**ACTIVITY**
Go through the material below and return each line with the string "other" in it.

**DATASET EXCERPTS**
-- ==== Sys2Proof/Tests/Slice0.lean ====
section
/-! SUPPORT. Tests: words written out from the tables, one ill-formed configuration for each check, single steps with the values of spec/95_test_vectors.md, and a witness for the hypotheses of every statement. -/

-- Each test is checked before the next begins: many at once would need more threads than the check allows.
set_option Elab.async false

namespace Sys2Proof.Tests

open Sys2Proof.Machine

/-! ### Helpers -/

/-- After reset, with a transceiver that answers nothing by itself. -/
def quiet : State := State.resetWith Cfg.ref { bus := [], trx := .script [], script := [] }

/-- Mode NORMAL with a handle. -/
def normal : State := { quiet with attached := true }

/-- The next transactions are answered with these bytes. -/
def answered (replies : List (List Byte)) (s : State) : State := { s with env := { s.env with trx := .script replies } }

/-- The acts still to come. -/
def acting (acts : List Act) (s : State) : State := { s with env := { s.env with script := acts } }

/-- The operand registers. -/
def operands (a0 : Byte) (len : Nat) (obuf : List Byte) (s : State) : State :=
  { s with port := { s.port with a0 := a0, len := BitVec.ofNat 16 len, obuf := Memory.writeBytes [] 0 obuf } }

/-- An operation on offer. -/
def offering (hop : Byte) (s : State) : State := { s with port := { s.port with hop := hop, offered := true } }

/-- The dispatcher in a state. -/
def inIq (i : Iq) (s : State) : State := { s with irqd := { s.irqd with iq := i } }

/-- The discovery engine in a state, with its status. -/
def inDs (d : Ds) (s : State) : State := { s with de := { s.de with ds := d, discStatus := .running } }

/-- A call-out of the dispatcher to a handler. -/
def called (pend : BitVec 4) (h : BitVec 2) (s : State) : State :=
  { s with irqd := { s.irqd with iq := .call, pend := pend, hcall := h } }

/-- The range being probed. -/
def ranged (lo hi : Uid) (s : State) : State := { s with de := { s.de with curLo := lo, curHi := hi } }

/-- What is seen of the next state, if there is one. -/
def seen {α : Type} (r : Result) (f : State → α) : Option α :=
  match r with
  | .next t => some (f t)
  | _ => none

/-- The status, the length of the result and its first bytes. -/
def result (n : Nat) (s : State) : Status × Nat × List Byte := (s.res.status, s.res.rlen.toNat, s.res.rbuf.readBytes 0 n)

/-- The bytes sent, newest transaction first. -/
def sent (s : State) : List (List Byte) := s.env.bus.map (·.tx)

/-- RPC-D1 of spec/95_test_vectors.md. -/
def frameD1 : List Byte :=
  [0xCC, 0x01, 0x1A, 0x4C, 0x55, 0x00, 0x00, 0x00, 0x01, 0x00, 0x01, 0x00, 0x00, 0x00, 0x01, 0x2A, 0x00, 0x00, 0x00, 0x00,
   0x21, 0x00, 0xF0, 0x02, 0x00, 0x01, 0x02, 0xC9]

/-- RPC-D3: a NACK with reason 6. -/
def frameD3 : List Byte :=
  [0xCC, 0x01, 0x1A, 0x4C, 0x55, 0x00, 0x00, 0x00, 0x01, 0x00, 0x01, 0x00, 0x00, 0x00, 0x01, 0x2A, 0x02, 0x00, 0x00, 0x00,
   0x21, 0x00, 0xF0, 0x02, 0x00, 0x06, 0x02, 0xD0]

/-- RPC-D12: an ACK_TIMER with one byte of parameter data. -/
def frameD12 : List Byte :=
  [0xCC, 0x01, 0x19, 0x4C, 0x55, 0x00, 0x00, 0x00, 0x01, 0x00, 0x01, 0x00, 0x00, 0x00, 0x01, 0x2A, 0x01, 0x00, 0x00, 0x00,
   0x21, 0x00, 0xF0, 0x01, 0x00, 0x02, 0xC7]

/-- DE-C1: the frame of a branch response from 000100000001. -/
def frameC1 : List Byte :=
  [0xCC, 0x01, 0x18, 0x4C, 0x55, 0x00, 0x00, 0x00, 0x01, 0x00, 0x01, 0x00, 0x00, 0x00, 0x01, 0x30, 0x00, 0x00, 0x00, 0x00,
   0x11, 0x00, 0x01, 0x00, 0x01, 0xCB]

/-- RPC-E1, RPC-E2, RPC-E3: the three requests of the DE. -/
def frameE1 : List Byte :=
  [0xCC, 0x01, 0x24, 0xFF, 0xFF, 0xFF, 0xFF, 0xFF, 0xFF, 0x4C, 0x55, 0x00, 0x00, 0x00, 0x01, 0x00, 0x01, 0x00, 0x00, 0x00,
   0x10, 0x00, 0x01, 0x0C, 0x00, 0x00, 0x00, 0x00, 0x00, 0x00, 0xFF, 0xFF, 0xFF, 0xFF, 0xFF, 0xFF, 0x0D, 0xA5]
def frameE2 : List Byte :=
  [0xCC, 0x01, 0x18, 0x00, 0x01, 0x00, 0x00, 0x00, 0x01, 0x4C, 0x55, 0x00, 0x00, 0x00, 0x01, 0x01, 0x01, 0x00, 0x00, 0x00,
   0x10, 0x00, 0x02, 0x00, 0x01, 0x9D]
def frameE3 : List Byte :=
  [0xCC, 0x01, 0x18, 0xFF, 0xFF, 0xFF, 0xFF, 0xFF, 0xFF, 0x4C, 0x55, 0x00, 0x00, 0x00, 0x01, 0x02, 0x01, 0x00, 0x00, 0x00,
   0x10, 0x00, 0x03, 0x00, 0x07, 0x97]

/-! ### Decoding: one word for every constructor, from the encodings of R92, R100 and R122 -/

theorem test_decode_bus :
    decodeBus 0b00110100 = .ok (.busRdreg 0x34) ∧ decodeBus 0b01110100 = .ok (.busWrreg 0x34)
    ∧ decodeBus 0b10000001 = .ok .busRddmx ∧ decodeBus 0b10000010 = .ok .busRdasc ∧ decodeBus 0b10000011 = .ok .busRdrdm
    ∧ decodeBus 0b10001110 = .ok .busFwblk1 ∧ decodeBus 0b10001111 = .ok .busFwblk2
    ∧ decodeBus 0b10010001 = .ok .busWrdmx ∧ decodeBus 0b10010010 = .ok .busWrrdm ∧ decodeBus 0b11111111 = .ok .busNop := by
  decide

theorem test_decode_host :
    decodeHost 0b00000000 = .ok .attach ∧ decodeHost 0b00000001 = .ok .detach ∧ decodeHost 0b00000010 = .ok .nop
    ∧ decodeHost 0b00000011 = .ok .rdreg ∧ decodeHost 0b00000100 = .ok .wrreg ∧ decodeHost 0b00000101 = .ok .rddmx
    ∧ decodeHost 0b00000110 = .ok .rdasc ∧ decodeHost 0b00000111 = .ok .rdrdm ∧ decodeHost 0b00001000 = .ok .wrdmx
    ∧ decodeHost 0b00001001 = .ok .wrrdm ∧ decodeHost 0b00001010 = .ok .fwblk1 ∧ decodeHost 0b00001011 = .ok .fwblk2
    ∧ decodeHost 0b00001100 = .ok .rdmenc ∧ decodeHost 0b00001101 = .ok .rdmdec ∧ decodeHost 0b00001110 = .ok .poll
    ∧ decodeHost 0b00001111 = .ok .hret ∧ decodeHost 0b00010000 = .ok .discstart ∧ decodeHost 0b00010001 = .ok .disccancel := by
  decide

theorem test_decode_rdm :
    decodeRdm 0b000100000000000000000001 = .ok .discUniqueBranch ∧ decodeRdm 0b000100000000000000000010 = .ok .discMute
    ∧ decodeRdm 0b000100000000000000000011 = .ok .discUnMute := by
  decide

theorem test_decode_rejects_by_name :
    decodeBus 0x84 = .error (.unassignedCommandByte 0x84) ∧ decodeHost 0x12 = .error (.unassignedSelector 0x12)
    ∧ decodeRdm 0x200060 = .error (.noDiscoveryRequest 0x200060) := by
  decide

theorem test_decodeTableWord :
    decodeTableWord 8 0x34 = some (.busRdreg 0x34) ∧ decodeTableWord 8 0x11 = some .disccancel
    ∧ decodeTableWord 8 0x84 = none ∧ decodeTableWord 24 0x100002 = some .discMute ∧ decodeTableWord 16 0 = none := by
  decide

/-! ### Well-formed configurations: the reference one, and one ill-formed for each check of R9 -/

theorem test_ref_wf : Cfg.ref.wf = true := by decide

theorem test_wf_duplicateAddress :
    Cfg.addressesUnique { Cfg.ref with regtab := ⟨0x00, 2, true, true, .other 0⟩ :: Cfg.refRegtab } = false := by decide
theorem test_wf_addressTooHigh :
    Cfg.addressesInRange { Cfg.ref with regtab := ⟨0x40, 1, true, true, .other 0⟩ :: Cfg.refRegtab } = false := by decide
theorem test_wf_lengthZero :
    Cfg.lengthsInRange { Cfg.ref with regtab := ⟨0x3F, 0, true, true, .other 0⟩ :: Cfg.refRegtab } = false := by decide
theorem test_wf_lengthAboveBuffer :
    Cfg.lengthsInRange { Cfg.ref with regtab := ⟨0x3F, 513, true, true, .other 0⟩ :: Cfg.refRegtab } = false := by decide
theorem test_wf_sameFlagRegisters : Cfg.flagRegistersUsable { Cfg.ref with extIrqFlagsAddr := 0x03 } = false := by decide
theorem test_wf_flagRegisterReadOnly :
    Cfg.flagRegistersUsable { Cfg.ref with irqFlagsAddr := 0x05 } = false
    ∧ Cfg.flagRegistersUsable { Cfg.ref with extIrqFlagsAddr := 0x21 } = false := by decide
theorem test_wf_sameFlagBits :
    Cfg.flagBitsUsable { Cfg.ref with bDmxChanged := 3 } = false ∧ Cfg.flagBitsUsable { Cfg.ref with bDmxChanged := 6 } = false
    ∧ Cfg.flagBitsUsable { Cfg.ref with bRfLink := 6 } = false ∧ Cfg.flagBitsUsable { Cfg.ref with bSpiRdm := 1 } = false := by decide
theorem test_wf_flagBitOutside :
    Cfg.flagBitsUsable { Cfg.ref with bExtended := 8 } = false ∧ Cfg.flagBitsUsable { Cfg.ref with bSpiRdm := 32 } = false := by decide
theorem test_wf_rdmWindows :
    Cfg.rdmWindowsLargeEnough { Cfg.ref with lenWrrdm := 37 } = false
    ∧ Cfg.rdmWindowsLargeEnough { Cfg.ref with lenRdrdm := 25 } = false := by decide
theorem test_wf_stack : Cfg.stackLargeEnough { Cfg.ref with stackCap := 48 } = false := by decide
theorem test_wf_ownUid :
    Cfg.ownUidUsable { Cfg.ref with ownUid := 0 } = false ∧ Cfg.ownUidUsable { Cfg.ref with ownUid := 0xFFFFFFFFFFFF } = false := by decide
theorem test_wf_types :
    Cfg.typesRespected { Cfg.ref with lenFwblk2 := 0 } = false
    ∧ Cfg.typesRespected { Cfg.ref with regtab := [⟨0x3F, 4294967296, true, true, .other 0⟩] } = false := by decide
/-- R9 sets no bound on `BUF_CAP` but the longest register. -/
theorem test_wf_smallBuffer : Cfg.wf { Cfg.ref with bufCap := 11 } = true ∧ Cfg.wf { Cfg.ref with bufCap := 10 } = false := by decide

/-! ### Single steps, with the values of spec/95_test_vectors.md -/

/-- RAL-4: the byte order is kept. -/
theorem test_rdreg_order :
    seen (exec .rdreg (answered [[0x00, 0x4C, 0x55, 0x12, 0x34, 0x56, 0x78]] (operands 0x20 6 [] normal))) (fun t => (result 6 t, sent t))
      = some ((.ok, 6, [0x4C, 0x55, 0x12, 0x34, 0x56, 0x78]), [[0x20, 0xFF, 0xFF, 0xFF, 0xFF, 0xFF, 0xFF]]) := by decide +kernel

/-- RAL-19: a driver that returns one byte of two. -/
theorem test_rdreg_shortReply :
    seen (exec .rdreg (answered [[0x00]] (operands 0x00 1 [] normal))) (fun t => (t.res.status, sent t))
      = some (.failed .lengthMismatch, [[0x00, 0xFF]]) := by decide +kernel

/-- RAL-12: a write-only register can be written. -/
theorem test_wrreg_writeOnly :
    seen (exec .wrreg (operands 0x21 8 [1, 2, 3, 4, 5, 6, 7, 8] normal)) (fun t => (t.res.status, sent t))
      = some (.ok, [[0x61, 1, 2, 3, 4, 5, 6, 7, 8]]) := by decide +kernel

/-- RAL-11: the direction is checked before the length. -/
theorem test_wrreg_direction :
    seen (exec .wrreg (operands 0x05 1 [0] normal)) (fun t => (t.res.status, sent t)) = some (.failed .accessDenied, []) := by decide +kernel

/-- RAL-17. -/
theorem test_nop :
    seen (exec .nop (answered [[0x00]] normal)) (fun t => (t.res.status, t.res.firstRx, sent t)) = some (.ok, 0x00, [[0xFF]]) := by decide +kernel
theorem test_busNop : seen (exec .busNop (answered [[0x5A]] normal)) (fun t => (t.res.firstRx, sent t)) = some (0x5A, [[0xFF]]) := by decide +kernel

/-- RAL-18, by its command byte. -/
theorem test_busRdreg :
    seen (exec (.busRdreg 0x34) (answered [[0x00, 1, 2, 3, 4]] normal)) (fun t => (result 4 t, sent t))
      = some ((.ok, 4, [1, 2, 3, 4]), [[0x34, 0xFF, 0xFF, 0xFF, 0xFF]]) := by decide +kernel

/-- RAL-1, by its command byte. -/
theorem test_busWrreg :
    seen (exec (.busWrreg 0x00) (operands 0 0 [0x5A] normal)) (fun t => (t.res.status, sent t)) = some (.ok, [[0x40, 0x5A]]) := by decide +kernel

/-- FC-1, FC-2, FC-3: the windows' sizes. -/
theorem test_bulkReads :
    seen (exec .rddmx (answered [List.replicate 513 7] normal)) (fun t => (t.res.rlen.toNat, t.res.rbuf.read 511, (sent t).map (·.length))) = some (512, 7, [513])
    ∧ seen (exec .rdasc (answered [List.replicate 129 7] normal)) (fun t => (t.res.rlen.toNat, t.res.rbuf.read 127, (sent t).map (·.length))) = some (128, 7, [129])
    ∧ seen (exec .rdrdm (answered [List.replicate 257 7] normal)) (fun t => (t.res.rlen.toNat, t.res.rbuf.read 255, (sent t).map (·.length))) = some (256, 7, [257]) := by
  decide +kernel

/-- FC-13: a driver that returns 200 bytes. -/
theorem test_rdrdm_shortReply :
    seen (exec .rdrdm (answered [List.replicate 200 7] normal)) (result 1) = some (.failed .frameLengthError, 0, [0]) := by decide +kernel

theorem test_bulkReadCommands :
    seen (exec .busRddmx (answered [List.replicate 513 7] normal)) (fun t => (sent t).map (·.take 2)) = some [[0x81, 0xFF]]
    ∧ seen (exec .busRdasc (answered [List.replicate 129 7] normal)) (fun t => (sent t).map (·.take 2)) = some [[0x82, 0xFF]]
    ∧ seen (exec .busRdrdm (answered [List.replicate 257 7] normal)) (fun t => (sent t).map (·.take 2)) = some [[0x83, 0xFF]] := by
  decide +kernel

**ANSWER BELOW**
    Cfg.addressesUnique { Cfg.ref with regtab := ⟨0x00, 2, true, true, .other 0⟩ :: Cfg.refRegtab } = false := by decide
    Cfg.addressesInRange { Cfg.ref with regtab := ⟨0x40, 1, true, true, .other 0⟩ :: Cfg.refRegtab } = false := by decide
    Cfg.lengthsInRange { Cfg.ref with regtab := ⟨0x3F, 0, true, true, .other 0⟩ :: Cfg.refRegtab } = false := by decide
    Cfg.lengthsInRange { Cfg.ref with regtab := ⟨0x3F, 513, true, true, .other 0⟩ :: Cfg.refRegtab } = false := by decide
    ∧ Cfg.typesRespected { Cfg.ref with regtab := [⟨0x3F, 4294967296, true, true, .other 0⟩] } = false := by decide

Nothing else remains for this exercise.